Reach out to those suppliers and ask for their implementation roadmap. If they do not have one, provide them with the technical specifications. You are effectively acting as their compliance officer to save your own bottom line. If they still refuse to move, it is time to look at your procurement contracts. Compliance must be a condition of doing business. Knowing what to do if a supplier is not e-invoicing-ready in the UAE is now a core procurement skill.
During the transitional period, yes, under specific conditions. Where the dual invoicing rule applies, and the supplier has issued both the PDF and the corresponding e-invoice, the PDF is a valid traditional tax invoice. Hence, the buyer can use it to claim input VAT. That is the correct position for this phase, and buyers should understand it clearly because some are being told, incorrectly, that no VAT can be recovered on any non-XML invoice right now.

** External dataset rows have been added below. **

/-- A shift, whose `y` field is ignored. -/
theorem carries_of_encode_eq_and (hwf : i.WellFormed) (hshift : ∃ x, i = .shr x ∨ i = .shl x)
    (h : encode i = w &&& 0xFF0F#16) : Carries w i := by
  refine ⟨hwf, fun hno => ?_, fun _ => h⟩
  obtain ⟨x, rfl | rfl⟩ := hshift
  · exact absurd rfl (hno x).1
  · exact absurd rfl (hno x).2

/-- A `SYS` word that is not the word of `CLS` or `RET` carries a well-formed `SYS` (R75). -/
theorem carries_sys (hop : fieldOp w = 0x0) (hcls : w ≠ 0x00E0#16) (hret : w ≠ 0x00EE#16) :
    Carries w (.sys (fieldNnn w)) := by
  have hw := wordA_of_op hop
  refine carries_of_encode_eq ((wellFormed_sys_iff _).mpr ⟨fun e => ?_, fun e => ?_⟩) (by simp) hw
  · exact hcls (by rw [← hw, e]; rfl)
  · exact hret (by rw [← hw, e]; rfl)

theorem decode8_carries (hop : fieldOp w = 0x8) (h : decode8 w = .instr i) : Carries w i := by
  unfold decode8 at h
  split at h
  case h_7 hn =>
    cases h
    refine carries_of_encode_eq_and rfl ⟨_, .inl rfl⟩ ?_
    rw [and_zero_y, hop, show fieldN w = 0x6 from BitVec.eq_of_toNat_eq hn]
    rfl
  case h_9 hn =>
    cases h
    refine carries_of_encode_eq_and rfl ⟨_, .inr rfl⟩ ?_
    rw [and_zero_y, hop, show fieldN w = 0xE from BitVec.eq_of_toNat_eq hn]
    rfl
  case h_10 => cases h
  all_goals
    cases h
    exact carries_of_encode_eq rfl (by simp)
      (wordXY_of_op_n hop (BitVec.eq_of_toNat_eq (by assumption)))

theorem decodeE_carries (hop : fieldOp w = 0xE) (h : decodeE w = .instr i) : Carries w i := by
  unfold decodeE at h
  split_ifs at h with h1 h2
  all_goals cases h
  · exact carries_of_encode_eq rfl (by simp) (wordXK_of_op_kk hop h1)
  · exact carries_of_encode_eq rfl (by simp) (wordXK_of_op_kk hop h2)

theorem decodeF_carries (hop : fieldOp w = 0xF) (h : decodeF w = .instr i) : Carries w i := by
  unfold decodeF at h
  split_ifs at h
  all_goals
    cases h
    exact carries_of_encode_eq rfl (by simp) (wordXK_of_op_kk hop (by assumption))

/-- A word that decodes to an instruction carries it: the decoder's branches, by major opcode. -/
theorem decode_carries (h : decode w = .instr i) : Carries w i := by
  unfold decode at h
  split at h
  all_goals rename_i hop
  case h_1 =>
    split_ifs at h with hcls hret
    all_goals cases h
    · exact carries_of_encode_eq rfl (by simp) hcls.symm
    · exact carries_of_encode_eq rfl (by simp) hret.symm
    · exact carries_sys (BitVec.eq_of_toNat_eq hop) hcls hret
  case h_2 | h_3 | h_11 | h_12 =>
    cases h
    exact carries_of_encode_eq rfl (by simp) (wordA_of_op (BitVec.eq_of_toNat_eq hop))
  case h_4 | h_5 | h_7 | h_8 | h_13 =>
    cases h
    exact carries_of_encode_eq rfl (by simp) (wordXK_of_op (BitVec.eq_of_toNat_eq hop))
  case h_6 | h_10 =>
    split_ifs at h with hn
    cases h
    exact carries_of_encode_eq rfl (by simp) (wordXY_of_op_n (BitVec.eq_of_toNat_eq hop) hn)
  case h_9 => exact decode8_carries (BitVec.eq_of_toNat_eq hop) h
  case h_14 =>
    cases h
    exact carries_of_encode_eq rfl (by simp) (wordXY_of_op (BitVec.eq_of_toNat_eq hop))
  case h_15 => exact decodeE_carries (BitVec.eq_of_toNat_eq hop) h
  case h_16 => exact decodeF_carries (BitVec.eq_of_toNat_eq hop) h
  case h_17 => cases h

end

/-- Settles O36: what `Carries` says of the word and the instruction it decodes to. -/
theorem decodedWordsAreTheirEncodings : Obligations.DecodedWordsAreTheirEncodings :=
  fun _ _ h => decode_carries h

/-! ### The words that decode to no instruction -/

section
variable (w : Word)

theorem decode8_eq_undef_iff : decode8 w = .undef w ↔
    fieldN w ∈ [0x8#4, 0x9#4, 0xA#4, 0xB#4, 0xC#4, 0xD#4, 0xF#4] := by
  have hlt := (fieldN w).isLt
  unfold decode8
  split
  case h_10 =>
    simp only [imp_false] at *
    simp [← BitVec.toNat_inj]
    omega
  all_goals simp_all [← BitVec.toNat_inj]

theorem decodeE_eq_undef_iff : decodeE w = .undef w ↔ fieldKk w ∉ [0x9E#8, 0xA1#8] := by
  unfold decodeE
  split_ifs <;> simp_all

theorem decodeF_eq_undef_iff : decodeF w = .undef w ↔
    fieldKk w ∉ [0x07#8, 0x0A#8, 0x15#8, 0x18#8, 0x1E#8, 0x29#8] := by
  unfold decodeF
  split_ifs <;> simp_all

end

/-- Settles O38: the branches of the decoder, by major opcode; those of 5, 8, 9, E and F have an
`UNDEF` word each. -/
theorem unmatchedWordsAreExactlyThoseListed :
    Obligations.UnmatchedWordsAreExactlyThoseListed := by
  intro w
  have hlt := (fieldOp w).isLt
  unfold decode
  split
  all_goals rename_i hop
  case h_1 => split_ifs <;> simp [← BitVec.toNat_inj, hop]
  case h_9 => simp [← BitVec.toNat_inj, hop, decode8_eq_undef_iff]
  case h_15 => simp [← BitVec.toNat_inj, hop, decodeE_eq_undef_iff]
  case h_16 => simp [← BitVec.toNat_inj, hop, decodeF_eq_undef_iff]
  case h_17 =>
    simp only [imp_false] at *
    omega
  all_goals simp [← BitVec.toNat_inj, hop]

/-! ### The opcode table -/

/-- A word that matches the row decodes to an instruction, and the row is that instruction's or the
`SYS` row (R75). -/
def RowDecodes (q : OpcodeRow) : Prop :=
  ∀ w, q.matchesWord w = true →
    ∃ i, decode w = .instr i ∧ (q.mnemonic = i.mnemonic ∨ q.mnemonic = "SYS_addr")

section
variable {op y n : Nibble} {p : Word}

/-- A row that fixes the whole word. -/
theorem rowDecodes_word {i : Instr} (h : decode p = .instr i) :
    RowDecodes ⟨i.mnemonic, 0xFFFF#16, p⟩ := by
  intro w hw
  obtain rfl := (matchesWord_word _ w p).mp hw
  exact ⟨i, h, .inl rfl⟩

/-- A row of format A. -/
theorem rowDecodes_wordA {m : String} {f : Addr → Instr} (hp : p = wordXY op 0 0 0)
    (h : ∀ a, decode (wordA op a) = .instr (f a)) (hm : ∀ a, m = (f a).mnemonic) :
    RowDecodes ⟨m, 0xF000#16, p⟩ := by
  intro w hw
  have hop := (matchesWord_op _ w p hp).mp hw
  rw [← wordA_of_op hop]
  exact ⟨_, h _, .inl (hm _)⟩

/-- A row of format XK. -/
theorem rowDecodes_wordXK {m : String} {f : Nibble → Byte → Instr} (hp : p = wordXY op 0 0 0)
    (h : ∀ x kk, decode (wordXK op x kk) = .instr (f x kk)) (hm : ∀ x kk, m = (f x kk).mnemonic) :
    RowDecodes ⟨m, 0xF000#16, p⟩ := by
  intro w hw
  have hop := (matchesWord_op _ w p hp).mp hw
  rw [← wordXK_of_op hop]
  exact ⟨_, h _ _, .inl (hm _ _)⟩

Once the UAE e-invoice mandate is fully implemented for a supplier's specific category and no transitional mechanism covers the transaction, the position changes completely. At that point, only a PDF does not fulfil the legal requirement. The FTA requires a structured PINT-AE XML format. If the format is incorrect and no dual invoicing or self-billing arrangement has been made between the supplier and buyer, the invoice is invalid for tax purposes, and ITC is not recoverable.
If you keep accepting PDFs, you are basically volunteering for a tax fine. Companies lose millions in credits because they were 'too nice' to ask their vendors for a proper format. Don't be that company.